-- ==== Sys2Proof/Laws/State.lean ====
section
/-! SUPPORT. What each named update of the state does to each field: one lemma per field, so that no
later proof unfolds an update. -/

namespace Sys2Proof.Machine

/-! ### `respond` -/

@[simp] theorem respond_cfg (s : State) : (respond s).cfg = s.cfg := rfl
@[simp] theorem respond_freq (s : State) : (respond s).freq = s.freq := rfl
@[simp] theorem respond_total (s : State) : (respond s).total = s.total := rfl
@[simp] theorem respond_low (s : State) : (respond s).low = s.low := rfl
@[simp] theorem respond_high (s : State) : (respond s).high = s.high := rfl
@[simp] theorem respond_pending (s : State) : (respond s).pending = s.pending := rfl
@[simp] theorem respond_z (s : State) : (respond s).z = s.z := rfl
@[simp] theorem respond_mode (s : State) : (respond s).mode = s.mode := rfl
@[simp] theorem respond_eos (s : State) : (respond s).eos = s.eos := rfl
@[simp] theorem respond_cause (s : State) : (respond s).cause = s.cause := rfl
@[simp] theorem respond_result (s : State) : (respond s).result = s.result := rfl
@[simp] theorem respond_inputs (s : State) : (respond s).inputs = s.inputs := rfl
@[simp] theorem respond_responses (s : State) : (respond s).responses = s.responses ++ [responseWord s] := rfl
@[simp] theorem respond_out (s : State) : (respond s).out = s.out := rfl
@[simp] theorem respond_source (s : State) : (respond s).source = s.source := rfl
@[simp] theorem respond_rpos (s : State) : (respond s).rpos = s.rpos := rfl
@[simp] theorem respond_ioOps (s : State) : (respond s).ioOps = s.ioOps := rfl
@[simp] theorem respond_ioFail (s : State) : (respond s).ioFail = s.ioFail := rfl
@[simp] theorem respond_draws (s : State) : (respond s).draws = s.draws := rfl

/-! ### `unspecify` -/

@[simp] theorem unspecify_cfg (s : State) : (unspecify s).cfg = s.cfg := rfl
@[simp] theorem unspecify_mode (s : State) : (unspecify s).mode = s.mode := rfl
@[simp] theorem unspecify_eos (s : State) : (unspecify s).eos = s.eos := rfl
@[simp] theorem unspecify_cause (s : State) : (unspecify s).cause = s.cause := rfl
@[simp] theorem unspecify_result (s : State) : (unspecify s).result = s.result := rfl
@[simp] theorem unspecify_inputs (s : State) : (unspecify s).inputs = s.inputs := rfl
@[simp] theorem unspecify_responses (s : State) : (unspecify s).responses = s.responses := rfl
@[simp] theorem unspecify_out (s : State) : (unspecify s).out = s.out := rfl
@[simp] theorem unspecify_source (s : State) : (unspecify s).source = s.source := rfl
@[simp] theorem unspecify_rpos (s : State) : (unspecify s).rpos = s.rpos := rfl
@[simp] theorem unspecify_ioOps (s : State) : (unspecify s).ioOps = s.ioOps := rfl
@[simp] theorem unspecify_ioFail (s : State) : (unspecify s).ioFail = s.ioFail := rfl
@[simp] theorem unspecify_draws (s : State) : (unspecify s).draws = s.draws + 5 + s.cfg.k := rfl

/-! ### `modelInit` -/

@[simp] theorem modelInit_cfg (s : State) : (modelInit s).cfg = s.cfg := rfl
@[simp] theorem modelInit_freq (s : State) : (modelInit s).freq = List.replicate s.cfg.k 1 := rfl
@[simp] theorem modelInit_total (s : State) : (modelInit s).total = s.cfg.k := rfl
@[simp] theorem modelInit_low (s : State) : (modelInit s).low = s.low := rfl
@[simp] theorem modelInit_high (s : State) : (modelInit s).high = s.high := rfl
@[simp] theorem modelInit_pending (s : State) : (modelInit s).pending = s.pending := rfl
@[simp] theorem modelInit_z (s : State) : (modelInit s).z = s.z := rfl
@[simp] theorem modelInit_mode (s : State) : (modelInit s).mode = s.mode := rfl
@[simp] theorem modelInit_eos (s : State) : (modelInit s).eos = s.eos := rfl
@[simp] theorem modelInit_cause (s : State) : (modelInit s).cause = s.cause := rfl
@[simp] theorem modelInit_result (s : State) : (modelInit s).result = s.result := rfl
@[simp] theorem modelInit_inputs (s : State) : (modelInit s).inputs = s.inputs := rfl
@[simp] theorem modelInit_responses (s : State) : (modelInit s).responses = s.responses := rfl
@[simp] theorem modelInit_out (s : State) : (modelInit s).out = s.out := rfl
@[simp] theorem modelInit_source (s : State) : (modelInit s).source = s.source := rfl
@[simp] theorem modelInit_rpos (s : State) : (modelInit s).rpos = s.rpos := rfl
@[simp] theorem modelInit_ioOps (s : State) : (modelInit s).ioOps = s.ioOps := rfl
@[simp] theorem modelInit_ioFail (s : State) : (modelInit s).ioFail = s.ioFail := rfl
@[simp] theorem modelInit_draws (s : State) : (modelInit s).draws = s.draws := rfl

/-! ### `canonicalStart` -/

@[simp] theorem canonicalStart_cfg (s : State) : (canonicalStart s).cfg = s.cfg := rfl
@[simp] theorem canonicalStart_freq (s : State) : (canonicalStart s).freq = List.replicate s.cfg.k 1 := rfl
@[simp] theorem canonicalStart_total (s : State) : (canonicalStart s).total = s.cfg.k := rfl
@[simp] theorem canonicalStart_low (s : State) : (canonicalStart s).low = 0 := rfl
@[simp] theorem canonicalStart_high (s : State) : (canonicalStart s).high = s.cfg.whole := rfl
@[simp] theorem canonicalStart_pending (s : State) : (canonicalStart s).pending = 0 := rfl
@[simp] theorem canonicalStart_z (s : State) : (canonicalStart s).z = 0 := rfl
@[simp] theorem canonicalStart_mode (s : State) : (canonicalStart s).mode = s.mode := rfl
@[simp] theorem canonicalStart_eos (s : State) : (canonicalStart s).eos = s.eos := rfl
@[simp] theorem canonicalStart_cause (s : State) : (canonicalStart s).cause = s.cause := rfl
@[simp] theorem canonicalStart_result (s : State) : (canonicalStart s).result = s.result := rfl
@[simp] theorem canonicalStart_inputs (s : State) : (canonicalStart s).inputs = s.inputs := rfl
@[simp] theorem canonicalStart_responses (s : State) : (canonicalStart s).responses = s.responses := rfl
@[simp] theorem canonicalStart_out (s : State) : (canonicalStart s).out = s.out := rfl
@[simp] theorem canonicalStart_source (s : State) : (canonicalStart s).source = s.source := rfl
@[simp] theorem canonicalStart_rpos (s : State) : (canonicalStart s).rpos = s.rpos := rfl
@[simp] theorem canonicalStart_ioOps (s : State) : (canonicalStart s).ioOps = s.ioOps := rfl
@[simp] theorem canonicalStart_ioFail (s : State) : (canonicalStart s).ioFail = s.ioFail := rfl
@[simp] theorem canonicalStart_draws (s : State) : (canonicalStart s).draws = s.draws := rfl

/-! ### `rescale` -/

@[simp] theorem rescale_cfg (s : State) : (rescale s).cfg = s.cfg := rfl
@[simp] theorem rescale_freq (s : State) : (rescale s).freq = s.freq.map halve := rfl
@[simp] theorem rescale_total (s : State) : (rescale s).total = (s.freq.map halve).sum := rfl
@[simp] theorem rescale_low (s : State) : (rescale s).low = s.low := rfl
@[simp] theorem rescale_high (s : State) : (rescale s).high = s.high := rfl
@[simp] theorem rescale_pending (s : State) : (rescale s).pending = s.pending := rfl
@[simp] theorem rescale_z (s : State) : (rescale s).z = s.z := rfl
@[simp] theorem rescale_mode (s : State) : (rescale s).mode = s.mode := rfl
@[simp] theorem rescale_eos (s : State) : (rescale s).eos = s.eos := rfl
@[simp] theorem rescale_cause (s : State) : (rescale s).cause = s.cause := rfl
@[simp] theorem rescale_result (s : State) : (rescale s).result = s.result := rfl
@[simp] theorem rescale_inputs (s : State) : (rescale s).inputs = s.inputs := rfl
@[simp] theorem rescale_responses (s : State) : (rescale s).responses = s.responses := rfl
@[simp] theorem rescale_out (s : State) : (rescale s).out = s.out := rfl
@[simp] theorem rescale_source (s : State) : (rescale s).source = s.source := rfl
@[simp] theorem rescale_rpos (s : State) : (rescale s).rpos = s.rpos := rfl
@[simp] theorem rescale_ioOps (s : State) : (rescale s).ioOps = s.ioOps := rfl
@[simp] theorem rescale_ioFail (s : State) : (rescale s).ioFail = s.ioFail := rfl
@[simp] theorem rescale_draws (s : State) : (rescale s).draws = s.draws := rfl

/-! ### `expandInterval` -/

@[simp] theorem expandInterval_cfg (r : Region) (s : State) : (expandInterval r s).cfg = s.cfg := rfl
@[simp] theorem expandInterval_freq (r : Region) (s : State) : (expandInterval r s).freq = s.freq := rfl
@[simp] theorem expandInterval_total (r : Region) (s : State) : (expandInterval r s).total = s.total := rfl
@[simp] theorem expandInterval_low (r : Region) (s : State) : (expandInterval r s).low = 2 * (s.low - regionOffset s.cfg r) := rfl
@[simp] theorem expandInterval_high (r : Region) (s : State) : (expandInterval r s).high = 2 * (s.high - regionOffset s.cfg r) := rfl
@[simp] theorem expandInterval_pending (r : Region) (s : State) : (expandInterval r s).pending = s.pending := rfl
@[simp] theorem expandInterval_z (r : Region) (s : State) : (expandInterval r s).z = s.z := rfl
@[simp] theorem expandInterval_mode (r : Region) (s : State) : (expandInterval r s).mode = s.mode := rfl
@[simp] theorem expandInterval_eos (r : Region) (s : State) : (expandInterval r s).eos = s.eos := rfl
@[simp] theorem expandInterval_cause (r : Region) (s : State) : (expandInterval r s).cause = s.cause := rfl
@[simp] theorem expandInterval_result (r : Region) (s : State) : (expandInterval r s).result = s.result := rfl
@[simp] theorem expandInterval_inputs (r : Region) (s : State) : (expandInterval r s).inputs = s.inputs := rfl
@[simp] theorem expandInterval_responses (r : Region) (s : State) : (expandInterval r s).responses = s.responses := rfl
@[simp] theorem expandInterval_out (r : Region) (s : State) : (expandInterval r s).out = s.out := rfl
@[simp] theorem expandInterval_source (r : Region) (s : State) : (expandInterval r s).source = s.source := rfl
@[simp] theorem expandInterval_rpos (r : Region) (s : State) : (expandInterval r s).rpos = s.rpos := rfl
@[simp] theorem expandInterval_ioOps (r : Region) (s : State) : (expandInterval r s).ioOps = s.ioOps := rfl
@[simp] theorem expandInterval_ioFail (r : Region) (s : State) : (expandInterval r s).ioFail = s.ioFail := rfl
@[simp] theorem expandInterval_draws (r : Region) (s : State) : (expandInterval r s).draws = s.draws := rfl

/-! ### `withFetchWord` -/

@[simp] theorem withFetchWord_cfg (s : State) (n w : Nat) : (s.withFetchWord n w).cfg = s.cfg := rfl
@[simp] theorem withFetchWord_freq (s : State) (n w : Nat) : (s.withFetchWord n w).freq = s.freq := rfl
@[simp] theorem withFetchWord_total (s : State) (n w : Nat) : (s.withFetchWord n w).total = s.total := rfl
@[simp] theorem withFetchWord_low (s : State) (n w : Nat) : (s.withFetchWord n w).low = s.low := rfl
@[simp] theorem withFetchWord_high (s : State) (n w : Nat) : (s.withFetchWord n w).high = s.high := rfl
@[simp] theorem withFetchWord_pending (s : State) (n w : Nat) : (s.withFetchWord n w).pending = s.pending := rfl
@[simp] theorem withFetchWord_z (s : State) (n w : Nat) : (s.withFetchWord n w).z = s.z := rfl
@[simp] theorem withFetchWord_mode (s : State) (n w : Nat) : (s.withFetchWord n w).mode = s.mode := rfl
@[simp] theorem withFetchWord_eos (s : State) (n w : Nat) : (s.withFetchWord n w).eos = s.eos := rfl
@[simp] theorem withFetchWord_cause (s : State) (n w : Nat) : (s.withFetchWord n w).cause = s.cause := rfl
@[simp] theorem withFetchWord_result (s : State) (n w : Nat) : (s.withFetchWord n w).result = s.result := rfl
@[simp] theorem withFetchWord_inputs (s : State) (n w : Nat) : (s.withFetchWord n w).inputs = .command (tableWord n w) :: s.inputs := rfl
@[simp] theorem withFetchWord_responses (s : State) (n w : Nat) : (s.withFetchWord n w).responses = s.responses := rfl
@[simp] theorem withFetchWord_out (s : State) (n w : Nat) : (s.withFetchWord n w).out = s.out := rfl
@[simp] theorem withFetchWord_source (s : State) (n w : Nat) : (s.withFetchWord n w).source = s.source := rfl
@[simp] theorem withFetchWord_rpos (s : State) (n w : Nat) : (s.withFetchWord n w).rpos = s.rpos := rfl
@[simp] theorem withFetchWord_ioOps (s : State) (n w : Nat) : (s.withFetchWord n w).ioOps = s.ioOps := rfl
@[simp] theorem withFetchWord_ioFail (s : State) (n w : Nat) : (s.withFetchWord n w).ioFail = s.ioFail := rfl
@[simp] theorem withFetchWord_draws (s : State) (n w : Nat) : (s.withFetchWord n w).draws = s.draws := rfl

/-! ### `enterFault` -/

@[simp] theorem enterFault_cfg (c : Cause) (w : CmdWord) (s : State) : (enterFault c w s).cfg = s.cfg := by
  unfold enterFault; split <;> rfl
@[simp] theorem enterFault_mode (c : Cause) (w : CmdWord) (s : State) : (enterFault c w s).mode = .fault := rfl
@[simp] theorem enterFault_eos (c : Cause) (w : CmdWord) (s : State) : (enterFault c w s).eos = s.eos := by
  unfold enterFault; split <;> rfl
@[simp] theorem enterFault_cause (c : Cause) (w : CmdWord) (s : State) : (enterFault c w s).cause = c := rfl
@[simp] theorem enterFault_result (c : Cause) (w : CmdWord) (s : State) : (enterFault c w s).result = w.setWidth 32 := rfl
@[simp] theorem enterFault_inputs (c : Cause) (w : CmdWord) (s : State) : (enterFault c w s).inputs = s.inputs := by
  unfold enterFault; split <;> rfl
@[simp] theorem enterFault_responses (c : Cause) (w : CmdWord) (s : State) : (enterFault c w s).responses = s.responses := by
  unfold enterFault; split <;> rfl
@[simp] theorem enterFault_out (c : Cause) (w : CmdWord) (s : State) : (enterFault c w s).out = s.out := by
  unfold enterFault; split <;> rfl
@[simp] theorem enterFault_source (c : Cause) (w : CmdWord) (s : State) : (enterFault c w s).source = s.source := by
  unfold enterFault; split <;> rfl
@[simp] theorem enterFault_rpos (c : Cause) (w : CmdWord) (s : State) : (enterFault c w s).rpos = s.rpos := by
  unfold enterFault; split <;> rfl
@[simp] theorem enterFault_ioOps (c : Cause) (w : CmdWord) (s : State) : (enterFault c w s).ioOps = s.ioOps := by
  unfold enterFault; split <;> rfl
@[simp] theorem enterFault_ioFail (c : Cause) (w : CmdWord) (s : State) : (enterFault c w s).ioFail = s.ioFail := by
  unfold enterFault; split <;> rfl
══════════════════════════════
* **About this exercise**:
In exact wording, restate the lines of the data above from the first through the one holding "(respond s).source = s.source := rfl", and stop after that line.

* **Worked solution**:
-- ==== Sys2Proof/Laws/State.lean ====
section
/-! SUPPORT. What each named update of the state does to each field: one lemma per field, so that no
later proof unfolds an update. -/

namespace Sys2Proof.Machine

/-! ### `respond` -/

@[simp] theorem respond_cfg (s : State) : (respond s).cfg = s.cfg := rfl
@[simp] theorem respond_freq (s : State) : (respond s).freq = s.freq := rfl
@[simp] theorem respond_total (s : State) : (respond s).total = s.total := rfl
@[simp] theorem respond_low (s : State) : (respond s).low = s.low := rfl
@[simp] theorem respond_high (s : State) : (respond s).high = s.high := rfl
@[simp] theorem respond_pending (s : State) : (respond s).pending = s.pending := rfl
@[simp] theorem respond_z (s : State) : (respond s).z = s.z := rfl
@[simp] theorem respond_mode (s : State) : (respond s).mode = s.mode := rfl
@[simp] theorem respond_eos (s : State) : (respond s).eos = s.eos := rfl
@[simp] theorem respond_cause (s : State) : (respond s).cause = s.cause := rfl
@[simp] theorem respond_result (s : State) : (respond s).result = s.result := rfl
@[simp] theorem respond_inputs (s : State) : (respond s).inputs = s.inputs := rfl
@[simp] theorem respond_responses (s : State) : (respond s).responses = s.responses ++ [responseWord s] := rfl
@[simp] theorem respond_out (s : State) : (respond s).out = s.out := rfl
@[simp] theorem respond_source (s : State) : (respond s).source = s.source := rfl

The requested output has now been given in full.